PROBLEM:
Scanning the entries below, copy every line that contains the word "goes".

Saved data entries
┄┄┄┄┄┄┄┄┄┄
-- ==== Sys2Proof/Machine/Streams.lean ====
section
/-! DEFINITION. Events of the streams: triggers (R28, R212), opening and closing (R161, R216), the record queues (R211),
binding (R217), and the decode engines (R155 to R159, R218). -/

namespace Sys2Proof.Machine

/-! ## Triggers (R28, R212) -/

/-- A hart of context `ctx` outside any core's turn, at the trigger window (R28). -/
def trigReq (ctx : Nat) (mMode : Bool) (acc : Acc) (va : Word) : Req :=
  ⟨⟨.fe, 8, 0, if mMode then .m else .u, ctx, 0, reachHart0⟩, acc, va.toNat, 8, true, true⟩

/-- The access answers a fault, or goes on at its trigger register. -/
def State.atTrigger (s : State) (r : Req) (k : Nat → Nat → Out) : Out :=
  if r.va < trigBase then .fault .notEnabled
  else
    match plan s r anyFmt with
    | .error (.miss wh c v) => .next (s.missed wh c v)
    | .error (.flt f) => .next { s.noted f with reply := ⟨[], some f⟩ }
    | .ok [p] => (match p.tgt with | .trig st off => k st off | _ => .fault .notEnabled)
    | .ok _ => .fault .notEnabled

/-- TRIGGER_STORE; a store that finds the queue full is not performed yet. -/
def execTriggerStore (ctx : Nat) (mMode : Bool) (va arg : Word) (s : State) : Out :=
  s.atTrigger (trigReq ctx mMode .store va) fun st off =>
    match trigWrite s st off arg with
    | some t => .next { t with reply := ⟨[], none⟩ }
    | none => .fault .notEnabled

/-- TRIGGER_COUNT_LOAD. -/
def execTriggerCountLoad (ctx : Nat) (mMode : Bool) (va : Word) (s : State) : Out :=
  s.atTrigger (trigReq ctx mMode .load va) fun st off => .next { s with reply := ⟨leBytes 8 (trigRead s st off 8), none⟩ }

/-- TRIGGER_ACCEPT. -/
def execTriggerAccept (st : Nat) (s : State) : Out := evWhen (!(s.stream st).sent.isEmpty) (.next (s.acceptTrig st))

/-! ## Opening and closing (R161, R216) -/

/-- STREAM_OPEN. -/
def execStreamOpen (st : Nat) (v : BitVec 32) (s : State) : Out :=
  evWhen (!s.isOpen st && bit v.toNat 16) (evOut s (s.openStream st v.toNat))

/-- STREAM_CLOSE. -/
def execStreamClose (st : Nat) (s : State) : Out := evWhen (s.isOpen st) (.next (s.closeStream st))

/-! ## The record queue (R210, R211) -/

/-- The head record of a stream's queue. -/
def State.headRec (s : State) (st : Nat) : Option (List Byte) := (s.stream st).hw.head?

/-- A head record discarded and counted. -/
def State.badRec (s : State) (st : Nat) : Out := evOut s ((s.qpop st).map fun s => s.rinc32 (oFeStr st + 0x28))

/-- QUEUE_BITS_RECORD: it goes to the decode engine, or is discarded when the stream is stopped (R159). -/
def execQueueBitsRecord (st : Nat) (s : State) : Out :=
  match s.headRec st with
  | none => .fault .notEnabled
  | some b =>
    if !isBits b then .fault .notEnabled
    else if s.isStopped st then s.badRec st
    else
      let x := s.stream st
      evWhen (x.bits.length + x.taken.length < 8)
        (evOut s ((s.qpop st).map fun s =>
          let x := s.stream st
          s.setStream st { x with bits := x.bits ++ [⟨recAddr b, recLen b, bit (recFlags b) 0, BitVec.ofNat 64 (recAux b)⟩] }))

/-- QUEUE_LAUNCH_RECORD: a launch whose record was read when a ring record was taken is accepted from that copy (R392). -/
def execQueueLaunchRecord (st : Nat) (s : State) : Out :=
  match s.headRec st with
  | none => .fault .notEnabled
  | some b =>
    if !isLaunchRec b then .fault .notEnabled
    else
      let x := s.stream st
      let u : Submit := ⟨s.streamCtx st, some st, recAux b, none, 0, false, none, 0⟩
      match s.qpop st with
      | .error e => evOut s (.error e)
      | .ok t =>
        let r := match lookupT x.copies x.popped with | some c => t.acceptCopy u c | none => t.acceptAt u (recAddr b)
        evOut s (r.map Prod.fst)

/-- QUEUE_BAD_RECORD. -/
def execQueueBadRecord (st : Nat) (s : State) : Out :=
  match s.headRec st with
  | some b => evWhen (!recOk b) (s.badRec st)
  | none => .fault .notEnabled

/-! ## Binding and ageing (R217) -/

/-- BINDING_OPPORTUNITY at a core. -/
def execBindingOpportunity (core : Nat) (s : State) : Out :=
  if !s.feOn then .fault .notEnabled
  else
    match s.opportunity core with
    | .error e => evOut s (.error e)
    | .ok none => .fault .notEnabled
    | .ok (some t) => evDecided s 1 t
┄┄┄┄┄┄┄┄┄┄
EXERCISE SOLUTION:
/-- The access answers a fault, or goes on at its trigger register. -/
/-- QUEUE_BITS_RECORD: it goes to the decode engine, or is discarded when the stream is stopped (R159). -/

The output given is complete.